Further, we invoke a simple concept that has intuitive meaning across many disciplines — simulator. A simulator imitates another system by creating sample events, states or structures based on some computable rules we come up with — e.g. approximations to the laws of nature, your theory of human relationships, or the latest crazy mesh of deconvolutional networks. In the GAN pattern, we can say that G learns to simulate G*. GAN pattern is, then, a specific way to learn a simulator, in the form of its generator.

GAN variants (including the original GAN [2]) implement the GAN pattern in one or more ways. Often, the data from G* is static training data such as images, but it can be any distribution of random variables. Note that G is intended to mimic the data generating process G*, not to reproduce the exact same data that G* produces during training. We can then utilize the synthetic data samples from G directly, or use the internal representation of the network for unsupervised and semi-supervised learning. Now, importantly, GAN pattern alone does not do any inference from input variables. However, we will see how to extend G to take such input.

Major recent GAN applications include e.g. generating images with increasingly high resolution, image-to-image translation from one domain to another without labeled image pairs, image classification with only a small number of labeled samples [3], and transforming existing imagery e.g. by way of super-resolution [4] or by refining a synthetic “toy image” into a more realistic one [5]. There is an increasingly wide variation of applications that falls outside the scope of this article, as well as those intended for supervised or semi-supervised (class-conditioned) scenarios (e.g. StackGAN which in some respects has been state-of-the-art for image generation), domain adaptation models, and models with discrete variables. GANs are also connected to reinforcement learning (RL). In e.g. inverse RL, the learning task involves recovering the reward function itself, much like learning the discriminator in GAN.

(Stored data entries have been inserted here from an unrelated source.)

/-- 41_stuffed_reader.md R123, R127: the last buffered byte, when it is not 0xFF, is read without a refill. -/
def Obligations.StuffedLastByte : Prop :=
  ∀ s : State, DataInv s → s.i + 1 = s.j → storageByte s.buf s.i ≠ 0xFF →
    exec .readStuffed s = .next { s with
      result := storageByte s.buf s.i, i := s.i + 1, u := 1, busy := false, waiting := none }

/-- 41_stuffed_reader.md R128: across a refill the 0xFF is kept at index 1, the 0x00 is read from index 2,
and a later UNREAD sets the cursor to the 0xFF. -/
def Obligations.StuffedAcrossRefill : Prop :=
  ∀ s : State, DataInv s → s.i + 1 = s.j → 2 < s.j → storageByte s.buf s.i = 0xFF → PullAnswers s →
    0 < refillCount s → s.source.seq[s.sp]? = some 0x00 →
    ∃ m t, StoredByRefill s (refillCount s) m ∧ storageByte m 1 = 0xFF ∧ storageByte m 2 = 0x00 ∧
      exec .readStuffed s = .next t ∧
      t = { afterRefill s m with result := 0xFF, i := 3, u := 2, busy := false, waiting := none } ∧
      ∃ r, exec .unread t = .next r ∧ r.i = 1

/-- 41_stuffed_reader.md R121 to R124, R129: on either path, with or without refills, READ_STUFFED returns
the next logical byte of the stream, sets `u` to its raw bytes, and moves the stream position by them. -/
def Obligations.StuffedReadsStream : Prop :=
  ∀ (s : State) (x : Byte), DataInv s → SourceAnswers 2 s → s.source.seq[streamPos s]? = some x →
    (x ≠ 0xFF ∨ s.source.seq[streamPos s + 1]? = some 0x00) →
    ∃ t, exec .readStuffed s = .next t ∧ DataInv t ∧
      streamPos t = streamPos s + (if x = 0xFF then 2 else 1) ∧
      t = { s with
        result := x, u := if x = 0xFF then 2 else 1, busy := false, waiting := none
        buf := t.buf, i := t.i, j := t.j, sp := t.sp
        consumed := t.consumed, srcEnd := t.srcEnd, pullcnt := t.pullcnt }

/-- 41_stuffed_reader.md R125, 60_exceptions.md R253: a raw 0xFF followed by a byte other than 0x00 raises
MISSING_FF00 with that byte in FINFO; on the fast path that byte is not consumed and `u` is 1, on the
fallback path both bytes are consumed and `u` is 0. RESULT is not written. (The cursor and `u` it leaves are
R125's, which 93_implementation_defined.md U3 tells claims about a faulted run not to depend on, log 17.) -/
def Obligations.StuffedMissingZero : Prop :=
  ∀ (s : State) (y : Byte), DataInv s → SourceAnswers 2 s → s.source.seq[streamPos s]? = some 0xFF →
    s.source.seq[streamPos s + 1]? = some y → y ≠ 0x00 →
    ∃ t, exec .readStuffed s = .next t ∧ DataInv t ∧
      streamPos t = streamPos s + (if s.i + 2 ≤ s.j then 1 else 2) ∧
      (s.i + 2 ≤ s.j → t.i = s.i + 1) ∧
      t = { s with
        fault := true, fcode := 2, finfo := BitVec.ofNat 32 y.toNat
        u := if s.i + 2 ≤ s.j then 1 else 0, busy := false, waiting := none
        buf := t.buf, i := t.i, j := t.j, sp := t.sp
        consumed := t.consumed, srcEnd := t.srcEnd, pullcnt := t.pullcnt }
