theorem test_dropped_word : (after 0x0000000F waitingRead).map (fun t => (view t, t.waiting)) =
    some (⟨0, 0, 0, 0, 0x9, 0, 0, 0⟩, some (.pull 0 .readByte)) := by decide

/-- 46_session_control.md R232 with 40_refill.md R105: the byte that ends the wait is the result; the pull
takes what the source has and, the source being over, reads SRC_END. -/
theorem test_wait_ends :
    (nextState? (step { waitingRead with
      source := { seq := [0x41], ended := false }, inputs := [.sourceEnd] })).map view =
    some ⟨1, 1, 0, 0x41, 0x4, 0, 1, 1⟩ := by decide

/-- 70_reset_and_hazards.md R281: reset abandons a waiting command. -/
theorem test_reset_abandons : (nextState? (step { waitingRead with inputs := [.reset] })).map
    (fun t => (view t, t.waiting)) = some (⟨0, 0, 0, 0, 0x0, 0, 0, 0⟩, none) := by decide

/-- 10_state.md R35: CAPR is at 0x24. -/
theorem test_read_capr : (nextState? (step { st 0 0 [] [] true with inputs := [.busRead 0x24 4] })).map
    (fun t => t.reads) = some [4] := by decide

/-! ## The copy primitive (CP-1 to CP-6) -/

theorem test_copy_empty_dest :
    copy [] [(0x01 : Byte)] = .error .copyEmptyDest ∧ copy [] ([] : List Byte) = .error .copyEmptyDest := by decide

theorem test_copy_lengths :
    copy [0x09, 0x09] ([] : List Byte) = .ok ([0x09, 0x09], 0) ∧
    copy [0x09, 0x09, 0x09] [(0x01 : Byte), 0x02] = .ok ([0x01, 0x02, 0x09], 2) ∧
    copy [0x09, 0x09] [(0x01 : Byte), 0x02] = .ok ([0x01, 0x02], 2) ∧
    copy [0x09] [(0x01 : Byte), 0x02] = .ok ([0x01], 1) := by decide

/-! ## States that meet the obligations' hypotheses -/

/-- `DataInv` as one question that can be decided on a concrete state. -/
theorem dataInv_of {s : State}
    (h : s.cfg.Valid ∧ (s.u ≤ 2 ∧ s.u ≤ s.i ∧ s.i ≤ s.j ∧ s.j ≤ s.cfg.bufCap) ∧
      (s.buf.wf = true ∧ ∀ c ∈ s.buf, c.1 < s.cfg.bufCap) ∧
      (s.j ≤ s.sp ∧ s.sp ≤ s.source.seq.length ∧
        ∀ k, k < s.j → s.buf.read? k = s.source.seq[s.sp - s.j + k]?) ∧
      ((s.srcEnd = true → s.source.ended = true ∧ s.sp = s.source.seq.length) ∧
        s.source.seq.take s.sp <:+ s.consumed) ∧
      ((s.fault = false → s.fcode = 0 ∧ s.finfo = 0) ∧
        (s.fault = true → 1 ≤ s.fcode.toNat ∧ s.fcode.toNat ≤ 5)) ∧
      (s.pullcnt.toNat ≤ s.cfg.bufCap ∧ s.xfer.toNat < 2 ^ 24) ∧
      (s.accN ≤ s.cfg.accNMax ∧ s.accF1 < 2 ^ s.cfg.accW ∧ s.accF2 < 2 ^ s.cfg.accW)) : DataInv s :=
  ⟨h.1, h.2.1, h.2.2.1, h.2.2.2.1, h.2.2.2.2.1, h.2.2.2.2.2.1, h.2.2.2.2.2.2.1, h.2.2.2.2.2.2.2⟩

/-- `DataInv` does not speak of the host's readiness. -/
theorem dataInv_ready {s : State} (h : DataInv s) (o : Option Nat) : DataInv { s with outReady := o } :=
  ⟨h.cfg, h.cursor, h.storage, h.window, h.source, h.latch, h.count, h.acc⟩

/-- Between commands `DataInv` is the whole invariant. -/
theorem inv_of_idle {s : State} (h : DataInv s) (hb : s.busy = false) (hw : s.waiting = none) : Inv s :=
  ⟨h, by rw [hb, hw]; rfl, fun hb' => by rw [hb] at hb'; contradiction,
    fun w hw' => by rw [hw] at hw'; contradiction⟩

/-- Idle, between commands, four unread bytes or fewer; `DataInv` holds. -/
theorem witness_buffered : DataInv (st 1 0 [0x12, 0xFF, 0x00, 0x34] [0x56] true) := dataInv_of (by decide)

theorem witness_DecodeOfEncode : (Instr.readFull (2 ^ 24 - 1)).wf = true ∧ Instr.init.wf = true := by decide

theorem witness_EncodeOfDecode : ∃ i, decode 0xFFFFFF06 = .ok i := ⟨.ignore 16777215, by decide⟩

theorem witness_AssembleOfText : (Instr.ignore (2 ^ 24 - 1)).wf = true := by decide
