-- ==== Sys2Proof/Config.lean ====
section
/-! DEFINITION. The fixed parameters of SIVCORE (spec/00_scope.md R6) and what the spec leaves open as a
constant: the functions `E` and `CMAC`, and the free values. -/

namespace Sys2Proof.Config

/-- `BLK` (R6): bytes in a block. -/
def blk : Nat := 16

/-- `KEYSIZES` (R6): the key sizes `E` accepts; the AEAD key is twice one of them. -/
def keySizes : List Nat := [16, 24, 32]

/-- `2^ADDR_W` (R6, R60): the number of DMA byte addresses. -/
def addrSpace : Nat := 2 ^ 32

/-- `MAX_FIELDS` (R6). -/
def maxFields : Nat := 127

/-- `MAX_LEN` (R6). -/
def maxLen : Nat := 2 ^ 24 - 1

/-- Bytes of the MMIO window (spec/10_state.md R30). -/
def windowBytes : Nat := 64

/-- The nonce size, a fixed property of the AEAD (R7). -/
def nonceSize : Nat := 0

/-- The constant of the ID register (spec/10_state.md R32). -/
def idValue : Word := 0x53495631

/-- The block cipher `E(k, x)` (R8): total and deterministic, nothing else is assumed (assumption 2). -/
opaque E : List Byte → Block → Block

/-- The MAC function `CMAC(k, m)` (R9): total and deterministic, nothing else is assumed (assumption 2). -/
opaque CMAC : List Byte → List Byte → Block

/-- Which access of one step draws a free byte: each kind draws its own bytes (assumption 4). -/
inductive Access where
  | fetch           -- the 16 bytes of the command
  | table           -- the descriptor table
  | data (k : Nat)  -- operand or field number `k` of the command
  | again           -- OPEN's second pass over the ciphertext
  | leftover        -- destination bytes of a write that did not complete
  | host            -- a load of the host
  deriving DecidableEq, Repr

/-- The free bytes of 93_implementation_defined.md I1, I2 and I4: nothing is known of their values (assumption 4).
The arguments are the draw counter of State, the access that draws, and the address. -/
opaque freeByte : Nat → Access → Nat → Byte

/-- The free choice of 93_implementation_defined.md I3, which refused address a BUS_ERROR reports
(assumption 10), by the draw counter of State. -/
opaque freePick : Nat → Nat

end Sys2Proof.Config
end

Major recent theoretical development around GANs include the analysis of the GAN convergence problem ([6], [4]), generalizing GANs to the wider class of f-divergences [7], and connections to implicit models ([8], [9]). Other important theoretical work includes the analysis of evaluation methods ([10], [11]), extensions towards two-sample testing ([12], [13]), and making GANs amenable for likelihood analysis [14].

Major limitations of GANs have, until recently, been usually related to the stability of training and the lack of diversity of generated samples. Several improvements were introduced by [3], followed by e.g. various modifications to the loss function, supporting the training with an autoencoder, and adding noise to the distributions in particular ways. At present, perhaps the most pressing problem of GAN research is the lack of sufficient standard performance benchmarks. Even though GANs are customarily treated as probabilistic models, the likelihood of a sample under the learned model, in particular, appears to be unsuitable as a GAN metric. We will look at various alternatives.

In the following, we will first establish the major axes of variation between GAN variants, and then proceed to look at them from the perspective of simulation, representation and inference. Simulator learning is identified as the general goal of the GAN pattern, and we look at it separately in terms of loss functions and architecture. If you only need to generate random samples for another downstream purpose, this may be enough. If your goal is representation learning for e.g. downstream semi-supervised learning, you might expect a good simulation to imply a good underlying representation. However, we need to cover a range of measurement approaches to understand what that means. Finally, if you need to guide or control¹ the generation process, or condition it on a partial or full sample as an input to the network, we need inference. This enables applications that process, transform or complete an input sample in some way.

Navigating the GAN Variant Space

We start with a map of some² of the most important generic GAN variants published by the end of H1/2017. Over 20 variants are included, primarily from the perspective of unsupervised learning.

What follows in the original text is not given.